Seguiu-se mais televisão, como em “Sal”, na SIC, em 2014, ou em aparições noutras séries e programas dessa e de outras estações, houve espaço para escrita humorística em jornais (no desportivo “Record”, por exemplo), para pequenas participações em cinema e em programas de rádio, até para um podcast no Itunes em que é protagonista, “Ar Livre”, e um canal de YouTube, com “Sou Menino Para Ir”. Fez, até, história ao tornar-se, em outubro de 2016, no primeiro português a estrear um espetáculo na Netflix, “Na Ponta da Língua”. Quinze anos num parágrafo só de muita vida, portanto. Com uma filha, pelo meio. Sportinguista, sempre.
Depois, há as atuações a solo país fora, sala a sala, público a público, gargalhada a gargalhada. “Vida pessoal é melhor esquecer durante os meses de digressão. São espetáculos, espetáculos e mais espetáculos, não há tempo para mais nada”, descreve Salvador Martinha. Têm sido assim os meses e dias desde 2010, quando estreou “Salvador Está Numa Relação a Solo”.

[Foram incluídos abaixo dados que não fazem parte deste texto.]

/-- What a NAND read would give at each step of the ladder (R412): its tag; for each of the steps 0 to 15 the unsatisfied checks of the hard
decoder, and the bits it corrected where it decodes; and for each level that the soft step may be taken around the bits corrected there, where it
decodes. -/
structure ReadResult where
  tag : Nat
  hard : List (Nat × Option Nat)
  soft : List (Option Nat)
deriving DecidableEq, Repr

/-- A trim a round computes (R463): its kind, the lane, head port, axis or sensor, which of its values (kind 0: 0 data and 1 error
sampler; kind 3: the coil; kind 4: 0 gain and 1 offset), and the value; for kind 1 the sign of the residual. -/
structure TrimVal where
  kind : Fin 6
  idx : Nat
  part : Nat
  val : Int
deriving DecidableEq, Repr

/-- What a trim round computes. -/
structure TrimIn where
  vals : List TrimVal
deriving DecidableEq, Repr

/-- The fuse fields that are programmed from outside the part, as the upsett senses them (R443). -/
structure FuseIn where
  dieId : BitVec 64
  mac : BitVec 48
  mgmtKey : BitVec 256
  keyHash : BitVec 256
  signEn : Bool
  holdEth : Bool
  qspiClk : Fin 4
deriving DecidableEq, Repr

/-- What reading a copy of the skein from its byte 0 gives, and whether every read succeeds (R432, R437). -/
structure SkeinCopy where
  bytes : List Byte
  readOk : Bool
deriving DecidableEq, Repr

/-- What the upsett finds (R429 to R452): the POS clocks of the release of RESET_N, of the entry into step 5, and the POS clocks
that steps 6 and 7 take; the fuses; the activation count at which the DRAM asks for refresh management, as its mode registers give it; the flash's SFDP table, none where invalid, as log2 of its bytes and whether it declares a 1-1-4
fast read; both copies; for each unit whether its self-test passes, and its signature; training failures as set, channel and step; the
level of SENIOR and the accepted level of CLAIM_N; and what the store finds. -/
structure UpsettIn where
  release : Nat
  pair : Nat
  rest : Nat
  fuses : FuseIn
  sfdp : Option (Nat × Bool)
  copy0 : SkeinCopy
  copy1 : SkeinCopy
  bist : List (Bool × BitVec 48)
  train : List (Nat × Nat × Nat)
  raa : Nat
  senior : Bool
  claimN : Bool
  store : OpenIn
deriving DecidableEq, Repr


/-- An Ethernet frame from its destination address to the end of its payload, and whether its FCS is right (R480). -/
structure EthFrame where
  bytes : List Byte
  fcsOk : Bool
deriving DecidableEq, Repr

Depois, em 2012, com “Salvador ao Vivo”; 2014, com “Cábula”; “Na Ponta da Língua”, em 2015; “Salvador Anti-Herói”, no ano seguinte; “Centro das Atenções”, em 2017. A saga repete-se agora com “Cabeça Ausente”, que começou a 16 de outubro de 2018, com quatro datas no Porto, e foi passando por Alenquer, Almeirim, Fafe, Lisboa, Portalegre, Guimarães, Maia, Viseu, Seia, outra vez Lisboa, Alcobaça, Estoril, de novo Lisboa, Leiria, Aveiro, Rio Maior, Braga, Funchal, terceira vez Lisboa, Chaves, Caldas da Rainha, Coimbra, Faro, Beja, o repetido Porto, Guarda… Uma autêntica estrada nacional com quilómetros contados em formato stand-up comedy.
“Correu bem, não correu?”
Salvador Martinha entra confiante na sala do Theatro Circo, ouve os primeiros aplausos, dispara as primeiras deixas, sente a reação da audiência, interage, sente o pulso ao Theatro Circo. O relógio avança, meia hora, 45 minutos, galga até à hora e meia. Sempre sozinho. Contra o Mundo. Quase a correr, dinâmica em alta, sem um só segundo de paragem que deixe a plateia em suspenso.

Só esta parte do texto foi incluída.